Great Power Technological Competition in a Globalized, Complex and Fragmented World
Tobias Pulver
2021 - present
Technological competition has long been at the heart of international security. Economic containment vis-a-vis the Soviet Union has been a key pillar of the United States’ grand strategy during the Cold War. Since the late 2010s, export controls and other measures aimed at slowing down China’s rise have become a central feature of Sino-American strategic competition. However, despite similarities, today’s global economic and political environment are different in important ways: Great power competition in the 21st century is marked by a high degree of economic interdependence, a shift from state-led to commercially driven innovation, and increasingly complex and fragmented global value chains. This environment poses new challenges to great powers in the way they compete in and through technology. First, technologies with potential military applications are increasingly produced in markets dominated by private actors and interests, which leads to the creation of security externalities. Second, global economic integration and the fragmentation of global value chains have created complex dependencies that are increasingly recognized as strategic vulnerabilities by states. Third, the complexity of modern technology can inhibit the diffusion of the knowledge and skill required for their production, which promotes mono- and oligopolistic market structures and can significantly slow down technological catchup.

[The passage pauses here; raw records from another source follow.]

/-! ## stored -/

@[simp] theorem State.stored_regs (s : State) (j : Slot) (b : ByteBuffer) :
    (s.stored j b).regs = s.regs := rfl
@[simp] theorem State.stored_slots (s : State) (j : Slot) (b : ByteBuffer) :
    (s.stored j b).slots = s.slots.set j.val b := rfl
@[simp] theorem State.stored_mb (s : State) (j : Slot) (b : ByteBuffer) :
    (s.stored j b).mb = s.mb := rfl
@[simp] theorem State.stored_h (s : State) (j : Slot) (b : ByteBuffer) :
    (s.stored j b).h = s.h := rfl
@[simp] theorem State.stored_v (s : State) (j : Slot) (b : ByteBuffer) :
    (s.stored j b).v = s.v := rfl
@[simp] theorem State.stored_w (s : State) (j : Slot) (b : ByteBuffer) :
    (s.stored j b).w = s.w := rfl
@[simp] theorem State.stored_t (s : State) (j : Slot) (b : ByteBuffer) :
    (s.stored j b).t = s.t := rfl
@[simp] theorem State.stored_esticky (s : State) (j : Slot) (b : ByteBuffer) :
    (s.stored j b).esticky = s.esticky := rfl
@[simp] theorem State.stored_maxw (s : State) (j : Slot) (b : ByteBuffer) :
    (s.stored j b).maxw = s.maxw := rfl
@[simp] theorem State.stored_port (s : State) (j : Slot) (b : ByteBuffer) :
    (s.stored j b).port = s.port := rfl
@[simp] theorem State.stored_resp (s : State) (j : Slot) (b : ByteBuffer) :
    (s.stored j b).resp = some ⟨.ok, 0, Bits.empty⟩ := rfl

/-! ## answered -/

@[simp] theorem State.answered_regs (s : State) (st : Status) (n : Nat) (x : Bits) :
    (s.answered st n x).regs = s.regs := rfl
@[simp] theorem State.answered_slots (s : State) (st : Status) (n : Nat) (x : Bits) :
    (s.answered st n x).slots = s.slots := rfl
@[simp] theorem State.answered_mb (s : State) (st : Status) (n : Nat) (x : Bits) :
    (s.answered st n x).mb = s.mb := rfl
@[simp] theorem State.answered_h (s : State) (st : Status) (n : Nat) (x : Bits) :
    (s.answered st n x).h = s.h := rfl
@[simp] theorem State.answered_v (s : State) (st : Status) (n : Nat) (x : Bits) :
    (s.answered st n x).v = s.v := rfl
@[simp] theorem State.answered_w (s : State) (st : Status) (n : Nat) (x : Bits) :
    (s.answered st n x).w = s.w := rfl
@[simp] theorem State.answered_t (s : State) (st : Status) (n : Nat) (x : Bits) :
    (s.answered st n x).t = s.t := rfl
@[simp] theorem State.answered_esticky (s : State) (st : Status) (n : Nat) (x : Bits) :
    (s.answered st n x).esticky = s.esticky := rfl
@[simp] theorem State.answered_maxw (s : State) (st : Status) (n : Nat) (x : Bits) :
    (s.answered st n x).maxw = s.maxw := rfl
@[simp] theorem State.answered_port (s : State) (st : Status) (n : Nat) (x : Bits) :
    (s.answered st n x).port = s.port := rfl
@[simp] theorem State.answered_resp (s : State) (st : Status) (n : Nat) (x : Bits) :
    (s.answered st n x).resp = some ⟨st, n, x⟩ := rfl

/-! ## faulted -/

@[simp] theorem State.faulted_regs (s : State) (st : Status) :
    (s.faulted st).regs = s.regs := rfl
@[simp] theorem State.faulted_slots (s : State) (st : Status) :
    (s.faulted st).slots = s.slots := rfl
@[simp] theorem State.faulted_mb (s : State) (st : Status) :
    (s.faulted st).mb = s.mb := rfl
@[simp] theorem State.faulted_h (s : State) (st : Status) :
    (s.faulted st).h = s.h := rfl
@[simp] theorem State.faulted_v (s : State) (st : Status) :
    (s.faulted st).v = s.v := rfl
@[simp] theorem State.faulted_w (s : State) (st : Status) :
    (s.faulted st).w = s.w := rfl
@[simp] theorem State.faulted_t (s : State) (st : Status) :
    (s.faulted st).t = s.t := rfl
@[simp] theorem State.faulted_esticky (s : State) (st : Status) :
    (s.faulted st).esticky = true := rfl
@[simp] theorem State.faulted_maxw (s : State) (st : Status) :
    (s.faulted st).maxw = s.maxw := rfl
@[simp] theorem State.faulted_port (s : State) (st : Status) :
    (s.faulted st).port = s.port := rfl
@[simp] theorem State.faulted_resp (s : State) (st : Status) :
    (s.faulted st).resp = some ⟨st, 0, Bits.empty⟩ := rfl

/-! ## stageInit -/

@[simp] theorem stageInit_regs (s : State) :
    (stageInit s).regs = s.regs := by
  unfold stageInit; rfl
@[simp] theorem stageInit_slots (s : State) :
    (stageInit s).slots = s.slots := by
  unfold stageInit; rfl
@[simp] theorem stageInit_mb (s : State) :
    (stageInit s).mb = s.mb := by
  unfold stageInit; rfl
@[simp] theorem stageInit_h (s : State) :
    (stageInit s).h = romIV := by
  unfold stageInit; rfl
@[simp] theorem stageInit_v (s : State) :
    (stageInit s).v = s.v := by
  unfold stageInit; rfl
@[simp] theorem stageInit_w (s : State) :
    (stageInit s).w = s.w := by
  unfold stageInit; rfl
@[simp] theorem stageInit_t (s : State) :
    (stageInit s).t = s.t := by
  unfold stageInit; rfl
@[simp] theorem stageInit_esticky (s : State) :
    (stageInit s).esticky = s.esticky := by
  unfold stageInit; rfl
@[simp] theorem stageInit_maxw (s : State) :
    (stageInit s).maxw = s.maxw := by
  unfold stageInit; rfl
@[simp] theorem stageInit_port (s : State) :
    (stageInit s).port = s.port := by
  unfold stageInit; rfl
@[simp] theorem stageInit_resp (s : State) :
    (stageInit s).resp = s.resp := by
  unfold stageInit; rfl

/-! ## stagePad -/

@[simp] theorem stagePad_regs (ma : Slot) (s : State) :
    (stagePad ma s).regs = s.regs := by
  unfold stagePad; rfl
@[simp] theorem stagePad_slots (ma : Slot) (s : State) :
    (stagePad ma s).slots = s.slots := by
  unfold stagePad; rfl
@[simp] theorem stagePad_mb (ma : Slot) (s : State) :
    (stagePad ma s).mb = ⟨padding (s.slot ma).store, 0⟩ := by
  unfold stagePad; rfl
@[simp] theorem stagePad_h (ma : Slot) (s : State) :
    (stagePad ma s).h = s.h := by
  unfold stagePad; rfl
@[simp] theorem stagePad_v (ma : Slot) (s : State) :
    (stagePad ma s).v = s.v := by
  unfold stagePad; rfl
@[simp] theorem stagePad_w (ma : Slot) (s : State) :
    (stagePad ma s).w = s.w := by
  unfold stagePad; rfl
@[simp] theorem stagePad_t (ma : Slot) (s : State) :
    (stagePad ma s).t = s.t := by
  unfold stagePad; rfl
@[simp] theorem stagePad_esticky (ma : Slot) (s : State) :
    (stagePad ma s).esticky = s.esticky := by
  unfold stagePad; rfl
@[simp] theorem stagePad_maxw (ma : Slot) (s : State) :
    (stagePad ma s).maxw = s.maxw := by
  unfold stagePad; rfl
@[simp] theorem stagePad_port (ma : Slot) (s : State) :
    (stagePad ma s).port = s.port := by
  unfold stagePad; rfl
@[simp] theorem stagePad_resp (ma : Slot) (s : State) :
    (stagePad ma s).resp = s.resp := by
  unfold stagePad; rfl

/-! ## stageLoad -/

@[simp] theorem stageLoad_regs (s : State) :
    (stageLoad s).regs = s.regs := by
  unfold stageLoad; rfl
@[simp] theorem stageLoad_slots (s : State) :
    (stageLoad s).slots = s.slots := by
  unfold stageLoad; rfl
@[simp] theorem stageLoad_mb (s : State) :
    (stageLoad s).mb = (loadWords 16 0 (s.mb, s.w)).1 := by
  unfold stageLoad; rfl
@[simp] theorem stageLoad_h (s : State) :
    (stageLoad s).h = s.h := by
  unfold stageLoad; rfl
@[simp] theorem stageLoad_v (s : State) :
    (stageLoad s).v = s.v := by
  unfold stageLoad; rfl
@[simp] theorem stageLoad_w (s : State) :
    (stageLoad s).w = (loadWords 16 0 (s.mb, s.w)).2 := by
  unfold stageLoad; rfl
@[simp] theorem stageLoad_t (s : State) :
    (stageLoad s).t = s.t := by
  unfold stageLoad; rfl
@[simp] theorem stageLoad_esticky (s : State) :
    (stageLoad s).esticky = s.esticky := by
  unfold stageLoad; rfl
@[simp] theorem stageLoad_maxw (s : State) :
    (stageLoad s).maxw = s.maxw := by
  unfold stageLoad; rfl
@[simp] theorem stageLoad_port (s : State) :
    (stageLoad s).port = s.port := by
  unfold stageLoad; rfl
@[simp] theorem stageLoad_resp (s : State) :
    (stageLoad s).resp = s.resp := by
  unfold stageLoad; rfl

/-! ## stageExpand -/

@[simp] theorem stageExpand_regs (s : State) :
    (stageExpand s).regs = s.regs := by
  unfold stageExpand; rfl
@[simp] theorem stageExpand_slots (s : State) :
    (stageExpand s).slots = s.slots := by
  unfold stageExpand; rfl
@[simp] theorem stageExpand_mb (s : State) :
    (stageExpand s).mb = s.mb := by
  unfold stageExpand; rfl
@[simp] theorem stageExpand_h (s : State) :
    (stageExpand s).h = s.h := by
  unfold stageExpand; rfl
@[simp] theorem stageExpand_v (s : State) :
    (stageExpand s).v = s.v := by
  unfold stageExpand; rfl
@[simp] theorem stageExpand_w (s : State) :
    (stageExpand s).w = expandFrom 48 16 s.w := by
  unfold stageExpand; rfl
@[simp] theorem stageExpand_t (s : State) :
    (stageExpand s).t = s.t := by
  unfold stageExpand; rfl
@[simp] theorem stageExpand_esticky (s : State) :
    (stageExpand s).esticky = s.esticky := by
  unfold stageExpand; rfl
@[simp] theorem stageExpand_maxw (s : State) :
    (stageExpand s).maxw = s.maxw := by
  unfold stageExpand; rfl
@[simp] theorem stageExpand_port (s : State) :
    (stageExpand s).port = s.port := by
  unfold stageExpand; rfl
@[simp] theorem stageExpand_resp (s : State) :
    (stageExpand s).resp = s.resp := by
  unfold stageExpand; rfl

/-! ## stageBegin -/

@[simp] theorem stageBegin_regs (s : State) :
    (stageBegin s).regs = s.regs := by
  unfold stageBegin; rfl
@[simp] theorem stageBegin_slots (s : State) :
    (stageBegin s).slots = s.slots := by
  unfold stageBegin; rfl
@[simp] theorem stageBegin_mb (s : State) :
    (stageBegin s).mb = s.mb := by
  unfold stageBegin; rfl
@[simp] theorem stageBegin_h (s : State) :
    (stageBegin s).h = s.h := by
  unfold stageBegin; rfl
@[simp] theorem stageBegin_v (s : State) :
    (stageBegin s).v = s.h := by
  unfold stageBegin; rfl
@[simp] theorem stageBegin_w (s : State) :
    (stageBegin s).w = s.w := by
  unfold stageBegin; rfl
@[simp] theorem stageBegin_t (s : State) :
    (stageBegin s).t = 0 := by
  unfold stageBegin; rfl
@[simp] theorem stageBegin_esticky (s : State) :
    (stageBegin s).esticky = s.esticky := by
  unfold stageBegin; rfl
@[simp] theorem stageBegin_maxw (s : State) :
    (stageBegin s).maxw = s.maxw := by
  unfold stageBegin; rfl
@[simp] theorem stageBegin_port (s : State) :
    (stageBegin s).port = s.port := by
  unfold stageBegin; rfl
@[simp] theorem stageBegin_resp (s : State) :
    (stageBegin s).resp = s.resp := by
  unfold stageBegin; rfl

Against this background, this dissertation project develops a theoretical framework of great power technological competition in a globalized, complex, and fragmented world. It argues that these political and economic changes have contributed to a shift from short-term to long-term strategic competition that revolves around harnessing the innovation potential of emerging general-purpose technologies. Based on the different strategic logics under which leading, rising and other advanced industrialized states are compelled to operate in such an environment, it develops a theoretical account of how states leverage denial and strategic industrial policy to pursue their respective goals.